As with text data, you must preprocess the data so that the resulting numerical tensor has the same size as the data. This is achieved by sampling the audio file after converting the data into the frequency domain. Sampling the audio can be thought of as splitting the audio file into chunks that are always the same size. For example, a 30-second audio file can be split into 30 1-second non-overlapping audio samples, and in the same way, a 15-second audio file can be split into 15 1-second non-overlapping samples. Thus, your result is 45 equally sized audio samples.

Another common preprocessing step that can be performed on audio data is to convert the audio sample from the time domain into the frequency domain. Interpreting the data in the time domain is useful for understanding the intensity or volume of the audio, whereas the frequency domain can help you discover which frequencies are present. This is useful for classifying sounds since different objects have different characteristic sounds that will be present in the frequency domain. Audio data can be converted from the time domain into the frequency domain using the stft function.
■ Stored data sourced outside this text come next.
-- ==== Sys2Proof/Laws/Gates.lean ====
section
/-! SUPPORT. The gates of the commands: what a gate lets through, and that a closed gate changes nothing. -/

namespace Sys2Proof.Machine

variable {f : State → State} {s : State}

theorem whenUp_of (h : s.up = true) : whenUp f s = f s := by simp [whenUp, h]
theorem whenUp_not (h : s.up = false) : whenUp f s = s := by simp [whenUp, h]
theorem whenHost_of (h : s.hostUp = true) : whenHost f s = f s := by simp only [State.hostUp] at h; simp [whenHost, h]
theorem whenHost_not (h : s.hostUp = false) : whenHost f s = s := by simp only [State.hostUp] at h; simp [whenHost, h]
theorem whenReady_of (h : s.ready = true) : whenReady f s = f s := by simp only [State.ready] at h; simp only [whenReady, h, if_true]
theorem whenReady_not (h : s.ready = false) : whenReady f s = s := by simp only [State.ready] at h; simp [whenReady, h]
theorem whenPowered_of (h : s.heron.powered = true) : whenPowered f s = f s := by simp [whenPowered, h]
theorem whenPowered_not (h : s.heron.powered = false) : whenPowered f s = s := by simp [whenPowered, h]

theorem State.hostUp_up (h : s.hostUp = true) : s.up = true := by
  simp only [State.hostUp, Bool.and_eq_true] at h; exact h.1
theorem State.ready_hostUp (h : s.ready = true) : s.hostUp = true := by
  simp only [State.ready, State.hostUp, Bool.and_eq_true] at *; exact h.1
theorem State.ready_up (h : s.ready = true) : s.up = true := State.hostUp_up (State.ready_hostUp h)

/-- A state in which nothing of `heron` that a gate reads has changed is as far up. -/
theorem State.up_congr {t : State} (h : t.heron = s.heron) : t.up = s.up := by simp [State.up, h]

end Sys2Proof.Machine
end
This function takes the short-time Fourier transform of the input data. The arguments to the function include the frame length, which is an integer value that indicates the window length in samples; the frame step, which is an integer value that describes the number of samples to step; and the Fast Fourier Transform (FFT) length, which is an integer value that indicates the length of the FFT to apply. A spectrogram is the absolute value of the short-time Fourier transform as it is useful for visual interpretation. The short-time Fourier transform and spectrogram can be created as follows:

stfts = tf.signal.stft(audio, frame_length=1024,\
                       frame_step=256,\
                       fft_length=1024)
spectrograms = tf.abs(stfts)

Another optional preprocessing step is to generate the Mel-Frequency Cepstral Coefficients (MFCCs). As the name suggests, the MFCCs are the coefficients of the mel-frequency cepstrum. The cepstrum is a representation of the short-term power spectrum of an audio signal. MFCCs are commonly used in applications for speech recognition and music information retrieval. As such, it may not be important to understand each step of how the MFCCs are generated but understanding that they can be applied as a preprocessing step to increase the information density of the audio data pipeline is beneficial.
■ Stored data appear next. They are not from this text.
-- ==== Sys2Proof/Tests/Slice0.lean ====
section
/-! SUPPORT. Tests: ill-formed commands that WellFormed refuses, and for each statement with hypotheses states and operands that meet them
together, at the boundary values of its clauses. -/

namespace Sys2Proof.Tests

open Sys2Proof.Machine

set_option Elab.async false

/-! ### WellFormed refuses -/

theorem test_wf_boot_packet : (Instr.powerUp { fwLost := [(0, 0, 448)] }).wf = false := by decide
theorem test_wf_key_block : (Instr.keyInstall 0 []).wf = false := by decide
theorem test_wf_nonce : (Instr.attest 0 [] 0).wf = false := by decide
theorem test_wf_estimates : (Instr.detect [] [{ channel := 0, refine := 17 }]).wf = false := by decide
theorem test_wf_detection_parameters : (Instr.paramSet 0 0 0 0 0 0 [0]).wf = false := by decide
theorem test_wf_fence_peat : (Instr.fence .peat 64).wf = false := by decide
theorem test_wf_fence_unit : (Instr.fence .channel 16).wf = false := by decide
theorem test_wf_context_slot : (Instr.swapInDone 40960).wf = false := by decide
theorem test_wf_time_sample : (Instr.timeSample 0 0 [0]).wf = false := by decide
theorem test_wf_ring : (Instr.doorbell 18 0).wf = false := by decide
theorem test_wf_downlink_ring : (Instr.dlCommand 3 0 [] false).wf = false := by decide
theorem test_wf_completion_ring : (Instr.coalesceExpiry 7).wf = false := by decide
theorem test_wf_access_size : (Instr.registerWrite false 0 3 .read).wf = false := by decide
theorem test_wf_port : (Instr.linkLoss 6 0).wf = false := by decide
theorem test_wf_ring_port : (Instr.ackOnly { port := 3 }).wf = false := by decide
theorem test_wf_stop_cause : (Instr.moduleStop 7).wf = false := by decide
theorem test_wf_rail : (Instr.railAlarm 10 0 []).wf = false := by decide
theorem test_wf_upset_offset : (Instr.tmrCompare [{ off := 2 }]).wf = false := by decide
theorem test_wf_scrub_storage : (Instr.scrubRead 1040 [] []).wf = false := by decide
theorem test_wf_scrub_unit : (Instr.unitScrub 3 64 0 []).wf = false := by decide
theorem test_wf_readings : (Instr.thermalSensorRead 0 []).wf = false := by decide
theorem test_wf_barrier_scope : (Instr.barrierRelease 3 0 0).wf = false := by decide
theorem test_wf_mover_queue : (Instr.moverPacketIssue 0 12 false).wf = false := by decide
theorem test_wf_flip : (Instr.suNop { core := 0, fetch := [72] }).wf = false := by decide
theorem test_wf_link_width : (Instr.pcieLinkTrained 4 3).wf = false := by decide
theorem test_wf_accepts : (Instr.unitScrub 3 63 0 []).wf = true ∧ (Instr.fence .channel 15).wf = true := by decide

/-! ### States -/

/-- A ready module at an air time with register values. -/
def at_ (ns : Nat) (regs : SMap Nat) : State :=
  { State.reset with
    heron := { pcieUp := true, stage := 9 },
    sys := { State.reset.sys with air := BitVec.ofNat 96 (ns * 2 ^ 32), regs := { val := regs }, fences := { released := 0xF } } }

def base : State := at_ 0 []

/-- A ready module whose job is in a state and phase. -/
def inJob (ns : Nat) (regs : SMap Nat) (j : JobState) (p : Phase) : State :=
  { at_ ns regs with job := { state := j, phase := p } }

def stopped : State := match exec (.moduleStop 3) base with | .next t => t | _ => base

/-! ### Reset, gates, module stop, time base -/

theorem witness_not_up : ({ base with heron := { base.heron with powered := false } } : State).up = false ∧
    outside (.timeUnitTick 1) = false := by decide

theorem witness_module_stop_persists :
    let s : State := { stopped with pending := [.decode] }
    s.stopHolds = true ∧ s.pending.all (fun c => !endsStop c) = true ∧ step s = .next stopped := by
  refine ⟨by decide, by decide, rfl⟩

theorem witness_time_registers : base.hostUp = true ∧ (1 : BitVec 32).getLsbD 0 = true ∧
    (at_ 0 [(0x050000, 1)]).hostUp = true ∧ (at_ 0 [(0x050000, 1)]).sys.regField 0x050000 0 1 = 1 ∧
    base.sys.regField 0x050000 0 1 = 0 := by decide

theorem witness_servo_states :
    (let s : State := { at_ 1000000000 [(0x050000, 1)] with time := { servo := .locked } }
     s.up = true ∧ s.sys.regField 0x050000 0 1 = 1 ∧ s.time.servo = .locked ∧ s.time.lastAccepted + 1000000000 ≤ s.sys.now) ∧
    (let s : State := { at_ 1000000000 [(0x050014, 1)] with time := { servo := .holdover } }
     s.up = true ∧ s.time.servo = .holdover ∧ s.time.holdoverStart + s.sys.regField 0x050014 0 17 * 1000000000 ≤ s.sys.now) ∧
    (let s : State := { at_ 1000000000 [] with time := { servo := .locked } }
     s.up = true ∧ s.time.servo = .locked ∧ s.sys.slotOf s.time.lockedAt < s.sys.slotOf s.sys.now) ∧
    base.up = true ∧ base.sluice.muteClock = false := by decide

theorem witness_stop_established : base.up = true ∧ 1 ≤ (6 : BitVec 3).toNat ∧ base.sys.quarterGone 0 = false ∧
    base.job.active = false ∧ (inJob 0 [] .running .chan).job.active = true := by decide

/-- An open EVQ. -/
def evqUp (y : Sys) : Sys := { y with rings := [(16, { enabled := true, base := 4096, log2 := 6 })] }

theorem witness_event_posting :
    ((evqUp base.sys).evqOpen = true ∧ (evqUp base.sys).held = [] ∧ (evqUp base.sys).dropped = 0) ∧
    (base.sys.evqOpen = false ∧ base.sys.heldCount < 1024) := by decide

theorem witness_event_drop :
    let y : Sys := { base.sys with held := List.replicate 1024 {} }
    y.evqOpen = false ∧ 1024 ≤ y.heldCount := by
  refine ⟨by decide, ?_⟩
  simp only [Sys.heldCount, List.filter_replicate, List.length_replicate, Bool.not_false, if_true]
  exact Nat.le_refl _

theorem witness_fault_record : Cls.MEM_UE < 2 ^ 16 ∧ 255 < 2 ^ 8 ∧ 1023 < 1024 ∧ 65535 < 2 ^ 16 ∧ Cls.MEM_UE ≠ Cls.EVENT_DROP ∧
    base.sys.logKept.length < 256 ∧ jobFaultClass Cls.CMD_ECC = true ∧ jobFaultClass Cls.MEM_UE = false := by decide

theorem witness_fault_ring : 256 ≤ (List.replicate 256 (0 : Record)).length := Nat.le_of_eq List.length_replicate.symm

theorem witness_ticks : base.up = true ∧ base.time.forcePending = false ∧
    ({ base with time := { forcePending := true } } : State).time.forcePending = true := by decide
MFCCs are generated by creating a matrix to warp the linear scale to the mel scale. This matrix can be created using linear_to_mel_weight_matrix and by passing in the number of bands in the resulting mel spectrum, the number of bins in the source spectrogram, the sample rate, and the lower and upper frequencies to be included in the mel spectrum. Once the linear-to-mel weight matrix has been created, a tensor contraction with the spectrograms is applied along the first axis using the tensordot function.

Following this, the log of the values is applied to generate the log mel spectrograms. Finally, the mfccs_from_log_mel_spectrograms function can be applied to generate the MFCCs that are passing in the log mel spectrograms. These steps can be applied as follows:

lower_edge_hertz, upper_edge_hertz, num_mel_bins \
    = 80.0, 7600.0, 80
linear_to_mel_weight_matrix \
    = tf.signal.linear_to_mel_weight_matrix\
      (num_mel_bins, num_spectrogram_bins, sample_rate, \
       lower_edge_hertz, upper_edge_hertz)
mel_spectrograms = tf.tensordot\
                   (spectrograms, \
                    linear_to_mel_weight_matrix, 1)
mel_spectrograms.set_shape\
    (spectrograms.shape[:-1].concatenate\
    (linear_to_mel_weight_matrix.shape[-1:]))
log_mel_spectrograms = tf.math.log(mel_spectrograms + 1e-6)
mfccs = tf.signal.mfccs_from_log_mel_spectrograms\
        (log_mel_spectrograms)[..., :num_mfccs]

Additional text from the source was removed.